The Milwaukee Metropolitan Statistical Area (“The Milwaukee Metro”) consists of Milwaukee, Waukesha, Washington, and Ozaukee counties, but not Racine County. Why not? Racine County, home to Wisconsin’s fifth largest city, lies just to the south of Milwaukee County. The answer to this question reveals much about the economic geography of southeastern Wisconsin. Despite its close physical proximity to the Milwaukee Metro, Racine County still lacks economic integration with its neighbor to the north. There are doubtlessly many ways in which Racine is part of the “Greater Milwaukee Area,” but workforce connectivity (the key metric used to define metro areas) is not one of them.
Understanding core based statistical areas
Metropolitan Statistical Areas are a vital concept for understanding American cities because the legal boundaries of “central cities” vary so much from one place to another and because the cultural, economic and social web of a city extends well beyond wherever those political boundaries calcified. Since 1949 the federal government has defined what are currently called “core based statistical areas” (CBSAs). A CBSA containing at least one urbanized area with at least 50,000 or more residents is a “metropolitan statistical area.” Smaller CBSAs are “micropolitan statistical areas.” As the term “core-based” suggests, Micro- or Metro-politan areas are centered around one or more principal cities. The most populous municipality in each CBSA is a principal city by default, but additional cities are designated principal cities if they draw large numbers of commuters in their own right. The Los Angeles metropolitan area has 19 principal cities, for instance. The Milwaukee Metro has two principal cities–Milwaukee and Waukesha.

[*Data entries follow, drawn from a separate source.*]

-- ==== Sys2Proof/Laws/State.lean ====
section
/-! SUPPORT. The small lemmas of the record updates: what each update of the state, of a Domain and of a controller
leaves and changes, field by field. -/

namespace Sys2Proof.Machine

/-! ### `setDom` -/

@[simp] theorem State.dom_secure (s : State) : s.dom .secure = s.secure := rfl
@[simp] theorem State.dom_nonSecure (s : State) : s.dom .nonSecure = s.nonSecure := rfl

@[simp] theorem State.setDom_dom_same (s : State) (d : SecurityState) (D : Domain) : (s.setDom d D).dom d = D := by
  cases d <;> rfl

theorem State.setDom_dom_other (s : State) {d e : SecurityState} (D : Domain) (h : e ≠ d) :
    (s.setDom d D).dom e = s.dom e := by
  cases d <;> cases e <;> first | rfl | exact absurd rfl h

@[simp] theorem State.setDom_secure_secure (s : State) (D : Domain) : (s.setDom .secure D).secure = D := rfl
@[simp] theorem State.setDom_secure_nonSecure (s : State) (D : Domain) :
    (s.setDom .secure D).nonSecure = s.nonSecure := rfl
@[simp] theorem State.setDom_nonSecure_secure (s : State) (D : Domain) :
    (s.setDom .nonSecure D).secure = s.secure := rfl
@[simp] theorem State.setDom_nonSecure_nonSecure (s : State) (D : Domain) :
    (s.setDom .nonSecure D).nonSecure = D := rfl

@[simp] theorem State.setDom_dom_self (s : State) (d : SecurityState) : s.setDom d (s.dom d) = s := by
  cases d <;> rfl

@[simp] theorem State.setDom_cfg (s : State) (d : SecurityState) (D : Domain) : (s.setDom d D).cfg = s.cfg := by
  cases d <;> rfl
@[simp] theorem State.setDom_ctls (s : State) (d : SecurityState) (D : Domain) : (s.setDom d D).ctls = s.ctls := by
  cases d <;> rfl
@[simp] theorem State.setDom_mem (s : State) (d : SecurityState) (D : Domain) : (s.setDom d D).mem = s.mem := by
  cases d <;> rfl
@[simp] theorem State.setDom_failing (s : State) (d : SecurityState) (D : Domain) :
    (s.setDom d D).failing = s.failing := by
  cases d <;> rfl
@[simp] theorem State.setDom_phase (s : State) (d : SecurityState) (D : Domain) : (s.setDom d D).phase = s.phase := by
  cases d <;> rfl
@[simp] theorem State.setDom_cur (s : State) (d : SecurityState) (D : Domain) : (s.setDom d D).cur = s.cur := by
  cases d <;> rfl
@[simp] theorem State.setDom_walk (s : State) (d : SecurityState) (D : Domain) : (s.setDom d D).walk = s.walk := by
  cases d <;> rfl
@[simp] theorem State.setDom_inputs (s : State) (d : SecurityState) (D : Domain) :
    (s.setDom d D).inputs = s.inputs := by
  cases d <;> rfl
@[simp] theorem State.setDom_response (s : State) (d : SecurityState) (D : Domain) :
    (s.setDom d D).response = s.response := by
  cases d <;> rfl
@[simp] theorem State.setDom_freeCount (s : State) (d : SecurityState) (D : Domain) :
    (s.setDom d D).freeCount = s.freeCount := by
  cases d <;> rfl
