/-- Settles O38: the cases of `SignalEvent` that leave the state as it is. -/
theorem suppressedEventChangesNothing : Obligations.SuppressedEventChangesNothing := by
  unfold Obligations.SuppressedEventChangesNothing
  intro s d e record D q base produce consume addr
  have haddr : D.evtAddr s.cfg = addr := by rw [evtAddr_eq, evtqShift_eq]
  refine ⟨fun hoff => State.signalEvent_of_suppressed e ?_, fun hr _ hfull ha => ?_⟩
  · rw [Bool.and_eq_false_iff, Domain.eventqen_eq]
    exact hoff
  · subst hr
    exact State.signalEvent_of_failing_write e (Domain.evtqFull_eq_false hfull) (haddr ▸ ha)

end Sys2Proof.Machine
end

section
/-! SUPPORT. The registry under `Register` and `Unregister` (R340): the fields of a fresh controller, what taking a
controller in or out leaves as it is, and the operations on it by whether the stream has a controller. -/

namespace Sys2Proof.Machine

/-! ### A fresh controller (R8, R56) -/

theorem streamSec_eq (cfg : Config) (sid : StreamId) :
    streamSec cfg sid = if sid ∈ cfg.secureStreams then .secure else .nonSecure := by
  simp only [streamSec, List.contains_iff_mem]

theorem backendOf_eq (cfg : Config) (sid : StreamId) :
    backendOf cfg sid = if sid ∈ cfg.hardwareStreams then .hardwareAssisted else .software := by
  simp only [backendOf, List.contains_iff_mem]

/-- A fresh controller is enabled as the Domain of its stream is. -/
theorem State.newController_enabled (s : State) (sid : StreamId) :
    (s.newController sid).enabled = (s.dom (s.newController sid).sec).cr0.getLsbD 0 :=
  Domain.smmuen_eq _

/-! ### The frame of a change of the registry -/

/-- An operation that replaces the registry and answers leaves everything but the registry, the phase and the
response. -/
theorem State.respond_withCtls_frame (s : State) (ctls : List (Nat × Controller)) :
    let t := State.respond { s with ctls := ctls } .done
    t.phase = .idle ∧ t.response = .done ∧ s.SameRest t ∧ s.SameMemory t ∧ ∀ d, t.dom d = s.dom d := by
  refine ⟨rfl, rfl, ⟨rfl, rfl, rfl, rfl, rfl, rfl⟩, fun _ => rfl, fun d => ?_⟩
  cases d <;> rfl

/-! ### The operations by whether the stream has a controller (D33, R320) -/

theorem State.perform_attach_of_unregistered {s : State} {sid : StreamId} (h : s.ctl? sid = none) :
    s.perform (.attach sid) = .next ((s.register sid).respond .done) := by
  simp only [State.perform, h]

theorem State.perform_attach_of_registered {s : State} {sid : StreamId} {c : Controller} (h : s.ctl? sid = some c) :
    s.perform (.attach sid) = .refused .streamAlreadyRegistered := by
  simp only [State.perform, h]

theorem State.perform_detach_of_registered {s : State} {sid : StreamId} {c : Controller} (h : s.ctl? sid = some c) :
    s.perform (.detach sid) = .next ((s.unregister sid).respond .done) := by
  simp only [State.perform, h]

theorem State.perform_detach_of_unregistered {s : State} {sid : StreamId} (h : s.ctl? sid = none) :
    s.perform (.detach sid) = .refused .streamNotRegistered := by
  simp only [State.perform, h]
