-- ==== Sys2Proof/Machine/Operands.lean ====
section
/-! DEFINITION. Operand assembly (R64) and the mirroring of tap operands (R147). -/

namespace Sys2Proof.Machine

/-- A word operand as a `W`-bit word. "There is no immediate embedded in `op`, no sign extension, no scaling and no
shifting of an operand" (R64): on a well-formed instruction this is the word the host presented; a natural of `2^W` or
more cannot be presented, and no step reaches one (log 8). -/
def wordOperand (W : Nat) (x : Nat) : Word W := BitVec.ofNat W x

/-- `mirror_w(t) = w - t + 1` (R147), used only after the taps have been validated (R148), so that the subtraction is
exact. -/
def mirror (width t : Nat) : Nat := width - t + 1

/-- `map (t -> width - t + 1) taps` (R145): same order, same length. -/
def mirrorTaps (width : Nat) (taps : List Nat) : List Nat := taps.map (mirror width)

end Sys2Proof.Machine
end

The boundaries of core based statistical areas are defined using commuter flows. There are two main ways for a place to be part of a CBSA. One way is to be a commuter hub–a principal city–drawing in workers from the rest of the region. In an MSA with multiple principal cities, each will act as an interconnected hub, with large numbers of workers commuting each direction every day. As I wrote in 2017, “Milwaukee city attracts the most workers—some 125,000 in total. Still, nearly 95,000 people leave the city for work every day. Thirty-thousand of them go to Waukesha county, while 30,000 in Waukesha commute to the city of Milwaukee. The net-worker balance between Milwaukee city and Waukesha county is virtually equal.” The other way for an area to be part of a CBSA is as a commuter suburb. Some places attract very few outside workers, but provide a large number of employees for other towns. Muskego in Waukesha county is a good example. Eighty-five percent of its workers commute somewhere else, and the town’s population shrinks by about 30% during the workday.
Few workers commute from Milwaukee or Waukesha to Racine
Given this criteria, Racine County is in an odd situation. Like Waukesha, it has a principal city of its own. Reflecting this, about two-thirds of workers from Racine and Waukesha counties alike commute to work within their county of residence. This is much more than Washington or Ozaukee counties where just half of commuters work in their county of residence. Again like Waukesha county, Racine county does send more than a few workers to the Milwaukee metro. Seventeen percent go to Milwaukee county and 6 percent to Waukesha. But this relationship is not reciprocal. Just 1 percent of Milwaukee county workers commute to Racine, compared to 14 percent going to Waukesha. Waukesha sends 28 percent of its workers to Milwaukee but just 1 percent to Racine.
Racine County has a one-way commuter relationship with the Milwaukee metro area. The City of Racine is a commuter hub locally, but its pull does not reach far. Thirteen Milwaukee county workers commute west to Waukesha county for every 1 who travels south to Racine County.
Racine doesn’t do much better with its southern neighbor Kenosha county, either. Kenosha county is classified as part of the Chicago MSA. About 27 percent of its workers travel to Illinois compared to just 11 percent who work in Racine.
The boundaries of metropolitan statistical areas are intended to describe reality, not shape it. In the future, Racine’s economy may become intertwined with Milwaukee’s in the same way that Milwaukee and Waukesha have grown into a single economic unit. The Foxconn project could be the catalyst needed to make this shift (if it is ever completed). In the meantime, however, Racine remains a close cousin, if not a sibling member of the Milwaukee Metro.